Friday, November 21, 2014

Morning Walk

Morning Walk
A short fiction story by Brian Brennan

Out early one morning--this itself a surprise, normally I sleep past noon, spending the most difficult part of the day in bed--I pass a woman on the sidewalk. "Please help me," she cries, "I have lost my feet.
Out early one morning--this itself a surprise, normally I sleep past noon, spending the most difficult part of the day in bed--I pass a woman on the sidewalk. "Please help me," she cries, "I have lost my feet." I look at her. She wears a blue suit, clutches a tan leather briefcase, and it is true, where I expect to see black pumps, or sneakers for walking to work, I see nothing. No feet. Only then do I notice her unwashed face and unkempt hair. She has been out all night, perhaps the whole weekend; it is Monday.

"Would you take mine?" It is an easy offer to make. The woman can be no more than five feet tall, and my feet, well after all, they are the feet of a six foot man. No woman would want these feet.

"Yes," she answers, and surprised by her acceptance, not to mention her state--she has no feet--I give them to her. She cobbles down the sidewalk, waving her thanks, stumbling on my large feet.

First things first, I am shorter by at least three inches, and my pant legs whisper against the pavement, but worst of all-- balance. I am an athletic man and in good shape, but without feet I'm a wreck. People cross to the other side of the street when they see me coming, and a few youths on their way to school shout, "Drunk!"

I sit on a stoop to rest--walking without feet is tiring-- and a few people walk past. What good would it do to ask for their feet? This game of trading and taking would leave someone, somewhere, without something. Then I stand up and do the only thing possible: I imagine feet. I start to walk again, and the feet flop in the space beneath my legs, slapping against the sidewalk.

After two blocks I walk without a hitch, gliding silently along, with no one the wiser, except I have no shoes. I stop in a small shoe store, and when the clerk asks what size shoes I wear, I do not know. After he measures them--10 D, a size smaller than my old feet; I will have to buy new shoes--I look at my new feet. They are arched--no more flat feet. My toes, which had been almost as long as fingers, are now short, and the scar which I had since I was seven and I stepped on a rake, is gone. I have new feet.

Just as I am about to turn and head for home, a man rushes up to me. He has no hands. Whether he noticed that I had no feet--will it always be that we seek what we need from those who have less, the inescapable logic of "if he has no feet, what use could his hands be?"--I can't tell. Sadness overwhelms him as he grips me in his handless arms--sobs, then shoves me away and shouts curses in my face. Of course I give him my hands--they were ugly, stumpy fingers and oddly lined palms, and I always dreamt of hands worthy of marble or bronze--and he leaves happy, grasping himself with utterly foreign hands.

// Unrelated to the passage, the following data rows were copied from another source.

-- ==== Sys2Proof/Machine/Route.lean ====
section
/-! DEFINITION. The routing solver, crosstalk rows, snapshots, feed-forward frames and the measurement of the matrix
(09_routing_crosstalk.md R216 to R237). -/

namespace Sys2Proof.Machine

/-- A circuit: input port, output port, and its path as (cell, input, output) from the input. -/
structure Circ where
  i : Nat
  o : Nat
  path : List (Nat × Nat × Nat)
  deriving DecidableEq, Repr

/-- The working future state of a solve: cell states, and the circuits. -/
structure Work where
  st : Tab Nat
  circs : List Circ
  deriving DecidableEq, Repr

/-- A request (R217). -/
structure Req where
  i : Nat
  o : Nat
  op : Nat
  clean : Bool
  deriving DecidableEq, Repr

def Req.of (w0 w1 : Nat) : Req :=
  ⟨bits w0 0 11, bits w0 16 11, bits w0 28 2,
    decide (bits w0 11 5 = 0 ∧ bits w0 27 1 = 0 ∧ bits w0 30 2 = 0 ∧ bits w1 16 16 = 0 ∧ bits w0 28 2 < 2)⟩

namespace StringSt

/-! ## The non-disturbing search (R221) -/

def wst (s : StringSt) (w : Work) (c : Nat) : Nat := Tab.get (fun c => s.cellFState c) w.st c

/-- A circuit of the working state uses cell `c`, or its input `a`. -/
def carries (w : Work) (c : Nat) : Bool := w.circs.any fun k => k.path.any fun e => e.1 == c
def carriesIn (w : Work) (c a : Nat) : Bool := w.circs.any fun k => k.path.any fun e => e.1 == c && e.2.1 == a

/-- What a path costs to cross cell `c` from input `a` to output `b`: 0 or 1 cells changed; none where R221 forbids it. -/
def crossCost (s : StringSt) (w : Work) (c a b : Nat) : Option Nat :=
  match stateFor (s.cellKind c) a b with
  | none => none
  | some st =>
    if !carries w c then some (if s.wst w c = st then 0 else 1)
    else if s.cellKind c = 0 ∧ s.wst w c = st ∧ !carriesIn w c a then some 0
    else none

/-- Of two paths (cells changed, path) the better (R221). -/
def betterPath (a b : Nat × List (Nat × Nat × Nat)) : Bool :=
  decide (a.1 < b.1) || (decide (a.1 = b.1) && decide ((a.2.map (·.1)) < (b.2.map (·.1))))

def keepBest (m : Tab (Option (Nat × List (Nat × Nat × Nat)))) (k : Nat) (v : Nat × List (Nat × Nat × Nat)) :
    Tab (Option (Nat × List (Nat × Nat × Nat))) :=
  match Tab.get (fun _ => none) m k with
  | some o => if betterPath v o then Tab.set (fun _ => none) m k (some v) else m
  | none => Tab.set (fun _ => none) m k (some v)

/-- Cells in rising order of stage. -/
def byStage (s : StringSt) : List Nat :=
  ((List.range s.fabStages).map fun g => (List.range s.fabNcell).filter fun c => s.cellStage c == g).flatten

/-- The best path from input port `p` to a link, given the best to every cell output before it (at 2 c + o). -/
def linkBest (m : Tab (Option (Nat × List (Nat × Nat × Nat)))) (p l : Nat) : Option (Nat × List (Nat × Nat × Nat)) :=
  match linkPort l with
  | some q => if q = p then some (0, []) else none
  | none => match linkCell l with
    | some (c, o) => Tab.get (fun _ => none) m (2 * c + o)
    | none => none

/-- The path of R221 from input port `p` to output port `q`. -/
def searchPath (s : StringSt) (w : Work) (p q : Nat) : Option (Nat × List (Nat × Nat × Nat)) :=
  let m := s.byStage.foldl (fun m c =>
    (List.range 2).foldl (fun m a =>
      match linkBest m p (s.cellIn c a) with
      | none => m
      | some (cost, path) => (List.range 2).foldl (fun m b =>
          match s.crossCost w c a b with
          | some k => keepBest m (2 * c + b) (cost + k, path ++ [(c, a, b)])
          | none => m) m) m) []
  linkBest m p (s.outLink q)

/-- The working state with the states of a path set and its circuit added. -/
def addCirc (s : StringSt) (w : Work) (k : Circ) : Work :=
  { st := k.path.foldl (fun m e => match stateFor (s.cellKind e.1) e.2.1 e.2.2 with
      | some v => Tab.set (fun c => s.cellFState c) m e.1 v | none => m) w.st
    circs := w.circs ++ [k] }

/-- Routes the connects one after the other (R221): the working state, and the index of the first that fails. -/
def routeAll (s : StringSt) (w : Work) : List (Nat × Req) → Work × Option Nat
  | [] => (w, none)
  | (n, r) :: l =>
    match s.searchPath w r.i r.o with
    | some (_, path) => s.routeAll (s.addCirc w ⟨r.i, r.o, path⟩) l
    | none => (w, some n)

/-! ## Minimal-move looping (R222) -/

/-- A circuit being routed by looping: ports, the links that enter and leave the sub-network still to route, the hops at its start and,
in reverse, at its end. -/
structure Loopee where
  i : Nat
  o : Nat
  entry : Nat
  exit : Nat
  head : List (Nat × Nat × Nat)
  tail : List (Nat × Nat × Nat)
  deriving DecidableEq, Repr

/-- The cell of stage `g` that a link feeds, with its input. -/
def fedCell (s : StringSt) (g l : Nat) : Option (Nat × Nat) :=
  ((List.range s.fabNcell).filter fun c => s.cellStage c == g).findSome? fun c =>
    (List.range 2).findSome? fun a => if s.cellIn c a = l then some (c, a) else none

/-- The cell outputs that light on link `l` can reach through cells of stages lo to hi, the link itself among them. -/
def reach (s : StringSt) (l lo hi : Nat) : List Nat :=
  (upFrom lo (hi + 1 - lo)).foldl (fun ls g =>
    ((List.range s.fabNcell).filter fun c => s.cellStage c == g).foldl (fun ls c =>
      if ls.contains (s.cellIn c 0) ∨ ls.contains (s.cellIn c 1) then ls ++ [2 * c, 2 * c + 1] else ls) ls) [l]

/-- One circuit at a level: its outer cells and the input of the last cell that each output of the first leads to. -/
structure Choice where
  x : Nat
  a : Nat
  y : Nat
  b : Nat
  j0 : Nat
  j1 : Nat
  deriving DecidableEq, Repr

def Choice.j (c : Choice) (k : Nat) : Nat := if k = 0 then c.j0 else c.j1

/-- Level `d` of the recursion as it stands for one circuit. -/
def choiceOf (s : StringSt) (d : Nat) (c : Loopee) : Option Choice :=
  let last := s.fabStages - 1 - d
  match s.fedCell d c.entry, linkCell c.exit with
  | some (x, a), some (y, b) =>
    let js := (List.range 2).map fun k =>
      let r := s.reach (2 * x + k) (d + 1) (last - 1)
      (List.range 2).find? fun j => r.contains (s.cellIn y j)
    match js.getD 0 none, js.getD 1 none with
    | some j0, some j1 => if j0 = j1 then none else some ⟨x, a, y, b, j0, j1⟩
    | _, _ => none
  | _, _ => none

/-- The circuits that one circuit's choice decides (R222): those that share its outer cells. -/
def partners (l : List (Nat × Choice)) (n k : Nat) : List (Nat × Nat) :=
  match l.find? fun e => e.1 == n with
  | none => []
  | some (_, c) => l.filterMap fun e =>
      if e.1 = n then none
      else if e.2.x = c.x then some (e.1, 1 - k)
      else if e.2.y = c.y then some (e.1, if e.2.j 0 = c.j k then 1 else 0)
      else none

/-- A loop of circuits from one of them, with the choice of each. -/
def loopGo (l : List (Nat × Choice)) : Nat → List (Nat × Nat) → List (Nat × Nat) → List (Nat × Nat)
  | 0, done, _ => done
  | _ + 1, done, [] => done
  | n + 1, done, (c, k) :: q =>
    if done.any fun e => e.1 == c then loopGo l n done q
    else loopGo l n (done ++ [(c, k)]) (q ++ partners l c k)

/-- The cell states that a loop's choices give. -/
def loopStates (l : List (Nat × Choice)) (ks : List (Nat × Nat)) : List (Nat × Nat) :=
  ((ks.filterMap fun e => (l.find? fun c => c.1 == e.1).map fun c =>
    [(c.2.x, if c.2.a = e.2 then 0 else 1), (c.2.y, if c.2.j e.2 = c.2.b then 0 else 1)]).flatten).eraseDups

/-- The orientation that R222 takes for a loop. -/
def orient (s : StringSt) (l : List (Nat × Choice)) (ks : List (Nat × Nat)) : List (Nat × Nat) :=
  let flip := ks.map fun e => (e.1, 1 - e.2)
  let s0 := loopStates l ks
  let s1 := loopStates l flip
  let moved := fun (q : List (Nat × Nat)) => (q.filter fun e => decide (s.cellFState e.1 ≠ e.2)).length
  if moved s0 < moved s1 then ks
  else if moved s1 < moved s0 then flip
  else
    let low := (s0.map (·.1)).foldl min 65536
    let keep := fun (q : List (Nat × Nat)) => q.any fun e => decide (e.1 = low ∧ e.2 = s.cellFState low)
    if keep s0 then ks else if keep s1 then flip else if Config.freeOrient low then flip else ks

/-- The choices of all circuits of a level, loop by loop. -/
def levelGo (s : StringSt) (l : List (Nat × Choice)) : List (Nat × Choice) → List (Nat × Nat) → List (Nat × Nat)
  | [], done => done
  | (n, _) :: rest, done =>
    if done.any fun e => e.1 == n then s.levelGo l rest done
    else s.levelGo l rest (done ++ s.orient l (loopGo l (3 * l.length + 3) [] [(n, 0)]))

/-- Looping over the recursion from level `d`: the middle stage joins what is left. -/
def loopLevels (s : StringSt) : Nat → Nat → List Loopee → Option (List Circ)
  | 0, _, _ => none
  | fuel + 1, d, cs =>
    let last := s.fabStages - 1 - d
    if last < d then none
    else if last = d then
      cs.mapM fun c =>
        match s.fedCell d c.entry, linkCell c.exit with
        | some (x, a), some (y, b) => if x = y then some ⟨c.i, c.o, c.head ++ [(x, a, b)] ++ c.tail⟩ else none
        | _, _ => none
    else
      match cs.mapM fun c => s.choiceOf d c with
      | none => none
      | some chs =>
        let l := (chs.zipIdx).map fun e => (e.2, e.1)
        let ks := s.levelGo l l []
        let next := (cs.zipIdx).map fun e =>
          match l.find? fun c => c.1 == e.2, ks.find? fun k => k.1 == e.2 with
          | some (_, c), some (_, k) =>
            { e.1 with
              entry := 2 * c.x + k
              exit := s.cellIn c.y (c.j k)
              head := e.1.head ++ [(c.x, c.a, k)]
              tail := (c.y, c.j k, c.b) :: e.1.tail }
          | _, _ => e.1
        s.loopLevels fuel (d + 1) next

/-- Two circuits of a routing do not meet. -/
def disjointCircs (l : List Circ) : Bool :=
  decide ((l.map fun c => c.path.map fun e => 2 * e.1 + e.2.1).flatten).Nodup &&
    decide ((l.map fun c => c.path.map fun e => 2 * e.1 + e.2.2).flatten).Nodup

/-- The whole circuit set routed by looping (R222). -/
def looping (s : StringSt) (pairs : List (Nat × Nat)) : Option Work :=
  match s.loopLevels 256 0 (pairs.map fun p => ⟨p.1, p.2, 32768 + p.1, s.outLink p.2, [], []⟩) with
  | some cs => if disjointCircs cs then some (cs.foldl s.addCirc ⟨[], []⟩) else none
  | none => none

/-! ## RTSOLVE (R216 to R225) -/

/-- The future circuits (R215). -/
def futureCircs (s : StringSt) : List Circ :=
  (List.range s.fabNout).filterMap fun o =>
    match s.farFut (outTab o) with
    | some i => some ⟨i, o, match s.traceOut s.cellFState o with | some r => r.2 | none => []⟩
    | none => none

/-- Tcal of act `e` in a cell state (R264), as the phrase of sequence number `g` sees it. -/
def tcal (s : StringSt) (g e st : Nat) : Option Nat :=
  if st < 2 ∧ bit (s.calSeen g (trimA e + 4)) (16 + st) then some (bits (s.calSeen g (trimA e)) (16 * st) 16) else none

/-- The target of a pending entry of act `k`, the latest in arm order (R224). -/
def pendingP1 (s : StringSt) (k : Nat) : Option Nat :=
  (sortBy (fun (a b : RtPend) => decide (a.armSeq ≤ b.armSeq)) s.rte.pend).foldl (fun m q =>
    match q.ents.find? fun e => e.1 == k with | some e => some e.2 | none => m) none

/-- The target of act `e` for a new cell state, with the new states of the moved cells (R224). -/
def targetOf (s : StringSt) (g : Nat) (moved : List (Nat × Nat)) (e : Nat) (t : Nat) : Nat :=
  let newState := fun (k : Nat) => if s.actMoves k then (moved.find? fun m => m.1 == s.actCell k).map (·.2) else none
  let sp := fun (k : Nat) => match newState k with
    | some st => (s.tcal g k st).getD 0
    | none => match s.pendingP1 k with
      | some p => p
      | none => s.snapPower k
  let sum := ((s.rowTerms e).map fun q => q.2 * (sp q.1 : Int)).sum
  let ff := if s.rowOn e then clampI (-s.rowMax e) (s.rowMax e) (rhe sum 16) else 0
  let c := s.loopCfg e
  (clampI (c.lo : Int) (c.hi : Int) ((t : Int) + ff)).toNat

/-- The outcome of a solve: REASON, FAILIDX, the header's counts, entries (act, target), disturbed circuits, and the solve. -/
structure Solved where
  reason : Nat
  idx : Nat
  nmove : Nat
  ndist : Nat
  nent : Nat
  nnew : Nat
  nfree : Nat
  ents : List (Nat × Nat)
  dist : List (Nat × Nat)
  solve : Solve
  deriving DecidableEq, Repr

This goes on all morning until a woman comes up to me not making a sound--why she wants my head I will never know. She has a beautiful body, long legs, slender fingers, small breasts, and a neck that now ends at my head: bearded, balding, creased with the effort of too much imagination.

I look back at myself, one glimpse before my eyes become hers. What was I thinking? I look like nothing more than a perfect scarecrow. Then I look at her with my new eyes--greener than the cold northern ocean--and her smile, which never suited me, no matter what mirror caught my reflection, only makes her more beautiful.